2015 年 1 月 25 日

・説教 ヨハネの福音書9章1-9節 「神の業が現れるために」

Filed under: 礼拝説教 — miki @ 21:39

2015.01.25

鴨下 直樹

ヨハネの福音書の9章に入りました。この9章は生まれつきの盲人が主イエスによって癒されたことを巡ってなされた出来事が記されています。冒頭の1節でこう記されています。

またイエスは道の途中で、生まれつきの盲人を見られた

何でもないようなことですけれども、この部分にすでに「主イエスはどのような思いでこの生まれつきの盲人を見られたのか」ということを、これを読む私たちにも問いかけています。というのは、続いてこう記されています。

弟子たちは彼についてイエスに質問して言った。「先生。彼が盲目に生まれついたのは、だれが罪を犯したからですか。この人ですか。その両親ですか。」

こういう箇所を読みますと私などは少しドキドキしてしまいます。ここで、この会話が目の見えない人の耳に直接聞こえてしまったのではないか。そんな心配を持つのです。目の見えない方というのは、耳の発達がずいぶん違います。以前私が神学生の時に奉仕していた教会で目の見えない方がおりました。当時はまだ礼拝説教をカセットテープで聞いておりましたけれども、この方は高速で再生できる持ち運びのできる特別なカセットプレーヤーを持っておられて、説教のテープを高速で再生して数分で聞いてしまうのです。私はそれを聞かせていただいたときに、まるっきり聞き取れません。私が「この速さでわかるんですか」と聞きますと、「普通でも本を読む時に声を出すスピードでなんか読まないでしょ。目で読む時はずっと早いはずです」と言われて深く納得したものです。目の見えない方は音を聞き取る能力と鼻で匂いをかぐことに優れている方が多いと聞きます。

ですから、もし、この時の会話がこの目の見えない人に聞こえたらさぞかし傷ついたのではないかと考えてしまうのです。それくらい、弟子たちは無神経にこの人を見ていたと思います。

けれども、ここで弟子たちが質問している内容そのものは私たちにも良く分かることです。この人の目が見えないのには何か理由がある。特に、「因果応報」などと言いますけれども、この人の罪のせいでこうなっているのか、あるいは両親や、祖先の罪でこうなっているのでしょうかと、弟子たちは尋ねたのです。みなさんもよくご存じのことだと思いますけれども、聖書にはこの「因果応報」を認めるような記述がいくつか書かれています。

先日も祈祷会で出エジプト記の34章を読みました。ちょうど読んだところにもこのように書かれておりました。6節と7節です。

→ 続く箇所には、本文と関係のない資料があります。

/-- R278: A write of 1 to EVT_ACK raises a P4 STATE CLEAR for the event. -/
def execEvtAck (i : Iface) (k : Fin 8) (mask : Word) (s : State) : Host.Outcome State Fault Refusal := s.arrive (.evtAck i k mask) (runEvtAck i k mask s)

/-- R292: The checker stage completes and may isolate reporting lanes to end the hold. -/
def execHoldCheckerStage (reports : BitVec 3) (len : Nat) (s : State) : Host.Outcome State Fault Refusal := .next (s.after (runHoldCheckerStage reports len s)).drain

/-- R292: Replay from the agreed checkpoint completes, and agreement ends the hold as transient. -/
def execHoldReplayStage (agree : Bool) (len : Nat) (s : State) : Host.Outcome State Fault Refusal := .next (s.after (runHoldReplayStage agree len s)).drain

/-- R292: The self-test stage completes and isolates failing lanes, or governing stops. -/
def execHoldSelfTestStage (fails : BitVec 3) (len : Nat) (s : State) : Host.Outcome State Fault Refusal := .next (s.after (runHoldSelfTestStage fails len s)).drain

/-- R284: A word copy fails its die-to-die CRC and is excluded from the vote. -/
def execLinkCopyCrcFail (s : State) : Host.Outcome State Fault Refusal := s.arrive .linkCopyCrcFail (runLinkCopyCrcFail s)

/-- R285: A lane's word differs from the majority, and the lane is isolated. -/
def execVoteMismatch (l : Fin 3) (s : State) : Host.Outcome State Fault Refusal :=
  if s.differs then s.arrive (.voteMismatch l) (runVoteMismatch l s) else .next s

/-- R286, R288: A lane's checker, memory or regulator reports: the lane is isolated, or with the last lane governing stops. -/
def execLaneCheckerError (l : Fin 3) (kind : CheckKind) (s : State) : Host.Outcome State Fault Refusal :=
  if !s.reported l kind then .next s
  else if s.voters.length = 1 then .next (s.checkNote l kind).governStop
  else s.arrive (.laneCheckerError l kind) (runLaneCheckerError l kind s)

/-- R300: No crystal edge arrives within 160 ns, and the clock switches to PLL B. -/
def execCrystalStop (s : State) : Host.Outcome State Fault Refusal := s.arrive .crystalStop (runCrystalStop s)

/-- R300: A PLL loses lock, and a switch to PLL B follows when the core runs on PLL A. -/
def execPllLockLoss (b : Bool) (s : State) : Host.Outcome State Fault Refusal := s.arrive (.pllLockLoss b) (runPllLockLoss b s)

/-- R302: A PLL regains lock. -/
def execPllRelock (b : Bool) (s : State) : Host.Outcome State Fault Refusal := s.arrive (.pllRelock b) (runPllRelock b s)

/-- R300: A 10 µs count window finds the crystal, RC or WDOSC out of range. -/
def execClockOutOfRange (c : ClkSrc) (s : State) : Host.Outcome State Fault Refusal := s.arrive (.clockOutOfRange c) (runClockOutOfRange c s)
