-- ==== Sys2Proof/Machine/Step.lean ====
section
/-! DEFINITION. One step of the block: the command at the front of the queue, or one idle core cycle. -/

namespace Sys2Proof.Machine

/-- Take the command at the front of the queue and run it with the queue's rest. With no command waiting one core cycle
passes (DESIGN CHOICE, assumption 15). -/
def step (s : State) : Host.Outcome State Fault Refusal :=
  match s.pending with
  | [] => .next s.idle
  | c :: rest => exec c { s with pending := rest }

/-- The state with the command that a word spells put at the front of its queue; unchanged where the word spells none. -/
def State.withFetchWord (s : State) (nbits w : Nat) : State :=
  match decodeTableWord nbits w with
  | some c => { s with pending := c :: s.pending }
  | none => s

end Sys2Proof.Machine
end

主は彼の前を通り過ぎるとき、宣言された。「主、主は、あわれみ深く、情け深い神、怒るのにおそく、恵みとまことに富み、恵みを千代も保ち、咎とそむきと罪を赦す者、罰すべき者は必ず罰して報いる者。父の咎は子に、子の子に、三代に、四代に。」

このように恵みは千代までも保たれるけれども、咎は三代、四代と続くと語られているのです。ですから、弟子たちも因果応報ということに疑問を持ちながら主イエスに問いかけたわけではありません。因果応報、先祖の罪が子に受け継がれることは当然のように理解していました。ですから、質問は、この原因はだれにあるのかということだけに関心があったのです。どこかで、この問いかけは他人事としての問いです。この人の耳に入ったらどれほどこの人を深く傷つけることになるかなどということには、弟子たちの思いは至らないのです。

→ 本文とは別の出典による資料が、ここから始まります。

/-- R54, R549, R550, R552 to R558, R560: reads over MFR_QREAD, MFR_QFIFO and SPI give what the register read gives, with
its side effects; MFR_QCPL pops the oldest completion; MFR_QENTRY gives the paged rail's entry; the Alert Response
Address is answered while ALERT_N is low; Host Notify is sent and repeated; a rejected SPI frame is counted. -/
def Obligations.HostWordsAreServed : Prop := ∀ s : State, s.ready →
  (∀ addr bad w t, s.regRead .twb0 addr.toNat bad bad = (w, t) → exec (.mfrQread addr 1 1 [bad]) s = .next ((t.pmBytes (4 :: leBytes 4 w.toNat)).answer .twb0 [w])) ∧
  (∀ addr, exec (.mfrQread addr 1 1 []) s = exec (.mfrQread addr 1 1 [false]) s) ∧
  (∀ addr n, 1 ≤ n → n ≤ 32 → exec (.mfrQread addr n 0 []) s = .next ((s.pmBytes [BitVec.ofNat 8 (4 * n)]).answer .twb0 [])) ∧
  (∀ addr w t v u, s.regRead .twb0 addr.toNat false false = (w, t) → t.regRead .twb0 addr.toNat false false = (v, u) →
    exec (.mfrQfifo addr 2 2 []) s = .next ((u.pmBytes (8 :: (leBytes 4 w.toNat ++ leBytes 4 v.toNat))).answer .twb0 [w, v])) ∧
  (∀ c rest, s.host.twb0.cplFifo = c :: rest → runsTo .mfrQcpl s fun t => t.host.twb0.cplFifo = rest ∧
    t.host.twb0.replyBytes = 16 :: words4Bytes c.words ∧ t = { s with host := t.host }) ∧
  (s.host.twb0.entryLatch = none → s.host.page < 40 → runsTo (.mfrQentry false) s fun t =>
    t.host.twb0.replyBytes = 16 :: words4Bytes (s.fpEntry s.host.page).words ∧ t = { s with host := t.host }) ∧
  (s.alertLow = true → exec (.alertResponse true) s = .next (s.pmBytes (leBytes 1 (2 * s.twbAddr)))) ∧
  (exec (.alertResponse false) s = .next s) ∧ (s.alertLow = false → exec (.alertResponse true) s = .next s) ∧
  (∀ ok, s.imb Img.twbHnEn = true → s.intLow .twb0 = true → exec (.hostNotify ok) s =
    .next (s.modHost fun h => { h with hnWord := BitVec.ofNat 16 s.notifyWord, hnRetry := if ok then none else some 0 })) ∧
  (∀ ok, s.imb Img.twbHnEn = false → exec (.hostNotify ok) s = .next s) ∧
  (∀ k, s.host.hnRetry = some k → exec (.hostNotifyRetry true) s = .next (s.modHost fun h => { h with hnRetry := none })) ∧
  (∀ k, s.host.hnRetry = some k → k < 2 → exec (.hostNotifyRetry false) s = .next (s.modHost fun h => { h with hnRetry := some (k + 1) })) ∧
  (∀ k, s.host.hnRetry = some k → 2 ≤ k → exec (.hostNotifyRetry false) s = .next (s.modHost fun h => { h with hnRetry := none, hnFail := satAdd 255 h.hnFail 1 })) ∧
  (∀ ok, s.host.hnRetry = none → exec (.hostNotifyRetry ok) s = .next s) ∧
  (∀ a b c w t, s.regRead .spi (spiAddr [0, a, b, c]) false false = (w, t) → runsTo (.spiReadFrame [0, a, b, c] true []) s fun u =>
    u.host.spi.reply = [w] ∧ (∃ n st, u.host.spi.replyBytes = List.replicate n 0xFF ++ st :: leBytes 4 w.toNat ∧ st.getLsbD 7 = true) ∧
    u.host.spiRej = false ∧ u = { t with host := u.host }) ∧
  (∀ a b c, runsTo (.spiReadFrame [0, a, b, c] false []) s fun u =>
    u.host.spi.reply = [] ∧ u.host.spiRej = false ∧ u = { s with host := u.host }) ∧
  (∀ a b c w0 w1 w2 w3, s.imb Img.twbSpiCrcReq = false → spiAddr [0x40, a, b, c] ≠ 0x010030 → exec (.spiWriteFrame [0x40, a, b, c, w0, w1, w2, w3]) s =
    .next (s.regWrite .spi (spiAddr [0x40, a, b, c]) (wordOf (leNat [w0, w1, w2, w3])))) ∧
  (∀ a b c, exec (.spiWriteFrame [0x40, a, b, c]) s = .next (s.modHost fun h => { h with spiErr := satAdd 255 h.spiErr 1, spiRej := true }))
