-- ==== Sys2Proof/Laws/State.lean ====
section
/-! SUPPORT. What each update of the state leaves in each field, one lemma per field and update, and what a table entry reads
as after an update of the table. -/

namespace Sys2Proof.Machine

variable (s : State)
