-- ==== Sys2Proof/Laws/Entries.lean ====
section
/-! SUPPORT. What each update of the state leaves in the entries that other blocks read: one lemma per accessor and update. -/

namespace Sys2Proof.Machine

variable (s : State)
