-- ==== Sys2Proof/Laws/Frames.lean ====
section
/-! SUPPORT. Frames of the whole machine: what only a start, a tick, an image taken into use or a one-time pulse
changes. Every other operation and every other command leaves it as it was. -/

set_option linter.unusedTactic false
set_option linter.unreachableTactic false
set_option linter.unusedSimpArgs false
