/-- An LDO's sample moves its reference and looks at its output. -/
theorem State.sampled_of_ldo (s : State) {r : Nat} (inp : LoopIn) (hr : 32 ≤ r) (v : Nat) :
    s.Sampled r inp ((s.moveRef r).windows r v) where
  reference := State.windows_reference ..
  others _ hq := ⟨(State.windows_rail_ne _ v hq).trans (State.moveRef_rail_ne s hq), rfl⟩
  update hlt := absurd hr hlt.not_ge
  railsOnly _ := rfl
  only := rfl

/-- The sample of a rail with a slot of the Lathe (R183) moves its reference, makes the update, looks at the output, reports in the
rail and is taken by the trace buffers. -/
theorem State.sampled_of_slot (s : State) {r : Nat} {inp : LoopIn} (hr : r < 32) (v : Nat) {update : LoopSt → LoopSt} {report : Rail → Rail}
    {limOn : Bool}
    (hupdate : ∃ lm acc dr xff, update (s.loopSt r) = latheStep ((s.moveRef r).latheCfg r) (s.loopSt r) inp.senses lm
      ((s.rail r).ovHw || (s.rail r).short || (s.rail r).disch) (s.rail r).vref acc dr xff)
    (hreport : ∀ x, (report x).reference = x.reference) :
    s.Sampled r inp (((((s.moveRef r).modLoopSt r update).windows r v).modRail r report).traceSample r limOn) where
  reference := by
    rw [State.traceSample_rail, State.modRail_rail, hreport, State.windows_reference, State.modLoopSt_rail_keep]
  others q hq := by
    rw [State.traceSample_rail, State.traceSample_loopSt, State.modRail_rail_ne _ _ _ _ hq, State.windows_rail_ne _ _ hq]
    exact ⟨State.moveRef_rail_ne s hq, State.modLoopSt_loopSt_ne _ _ _ _ hq⟩
  update _ := by
    rw [State.traceSample_loopSt]
    exact hupdate.imp fun _ => .imp fun _ => .imp fun _ => .imp fun _ => (State.modLoopSt_loopSt (s.moveRef r) r update).trans
  railsOnly hle := absurd hr hle.not_gt
  only := State.only_lathe_trans (State.only_lathe_trans (State.only_lathe_trans (State.only_lathe_trans (State.moveRef_only s r) rfl) rfl) rfl)
    (State.only_lathe_of_only_traces (State.traceSample_only ..))

/-- A rail that regulates takes its sample while the lanes run (R186). -/
theorem exec_loopSample_of_ready {s : State} {r : Fin 40} (inp : LoopIn) (h : s.ready) (hrun : (s.rail r).running = true)
    (hst : s.isIn r [.starting, .on, .derated, .stopping] = true) : runsTo (.loopSample r inp) s (s.Sampled r inp) := by
  obtain ⟨⟨hhold, hsw, hgov, -⟩, hlive⟩ := h
  rw [runsTo, show exec (.loopSample r inp) s = execLoopSample r inp s from rfl, execLoopSample,
    if_neg (by simp [hhold, hsw, hgov, hlive, hrun, hst])]
  split
  next hldo => exact ⟨_, rfl, State.sampled_of_ldo s inp hldo _⟩
  next hslot => exact ⟨_, rfl, State.sampled_of_slot s (Nat.lt_of_not_le hslot) _ ⟨_, _, _, _, rfl⟩ fun _ => rfl⟩

/-! The commands of the trace buffers while the lanes run and the block governs (R209, R210). -/

section
variable {s : State} (hs : s.ready)
include hs

theorem exec_loopTrcArm_of_ready (b : Fin 16) : exec (.loopTrcArm b) s = .next (s.trcArm b) := by
  rw [show exec (.loopTrcArm b) s = _ from State.arrive_runs hs.1 _ _, runLoopTrcArm, if_pos hs.2]

theorem exec_loopTrcForce_of_ready (b : Fin 16) : exec (.loopTrcForce b) s = .next (s.trcForce b) := by
  rw [show exec (.loopTrcForce b) s = _ from State.arrive_runs hs.1 _ _, runLoopTrcForce, if_pos hs.2]

theorem exec_loopTrcStop_of_ready (b : Fin 16) : exec (.loopTrcStop b) s = .next (s.trcStop b) := by
  rw [show exec (.loopTrcStop b) s = _ from State.arrive_runs hs.1 _ _, runLoopTrcStop, if_pos hs.2]

theorem exec_loopSatClr_of_ready (r : Fin 32) : exec (.loopSatClr r) s = .next (s.modLoopSt r fun l => { l with satcnt := 0 }) := by
  rw [show exec (.loopSatClr r) s = _ from State.arrive_runs hs.1 _ _, runLoopSatClr, if_pos hs.2]

/-- A group write of arms empties the buffers of its mask alone. -/
theorem exec_loopTrcGarm_of_ready (mask : BitVec 16) : runsTo (.loopTrcGarm mask) s fun t =>
    (∀ b, b < 16 → t.trace b = if mask.getLsbD b then { st := .armed } else s.trace b) ∧ t = { s with traces := t.traces } := by
  rw [runsTo, show exec (.loopTrcGarm mask) s = _ from State.arrive_runs hs.1 _ _, runLoopTrcGarm, if_pos hs.2]
  refine ⟨_, rfl, fun b hb => ?_, State.foldl_only_traces (fun t b => by split <;> rfl) _ s⟩
  rw [State.foldl_range_trace (g := fun b x => if mask.getLsbD b then { st := .armed } else x), if_pos hb]
  intro t b j
  by_cases hj : j = b
  · subst hj; cases hbit : mask.getLsbD j <;> simp [State.trcArm_trace_at]
  · split <;> simp [State.trcArm_trace_at, hj]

そして、これは、弟子たちだけではなくて、私たちもこの弟子たちとさほど大差はないのではないかと思うのです。というのは、この人はこんな話を耳にすれば傷つくだろうということは思いやることができたとしても、この盲人の抱えている闇を私たちは見ようとはしていないと思うのです。

私が神学生の時のことですけれども、いつも夜の祈祷会にこの盲人の方が来ておりました。その日は私が聖書の話をする当番になっておりまして、最初の司会もいたしました。その当時、その教会では聖歌を使っていたのですが、わたしはそこで聖歌451番の「神なく望みなく」を選びました。ご存知の方もあると思いますけれども、その讃美歌はこういう内容です。「神なく、望みなく、さまよいし我も、救われて、主を褒むる身とされたり。われ知るかつては目しいなりしが、目明きとなり神を褒む、今はかくも」

私は歌いながら、すぐに聖歌のタイトルのところに、鉛筆でバツ印を付けました。この方のいる前でこの聖歌を選ぶことのないようにしないといけないと思ったからです。

いまはこの「めしい」という言葉は差別用語ということで使わなくなりました。聖歌も新聖歌に変わりまして「めしいなりしが」のところは「われ知るかつては目みえざりしが」となっています。この聖歌を歌いながら、この方を傷つけてしまったのではないかと思ったのです。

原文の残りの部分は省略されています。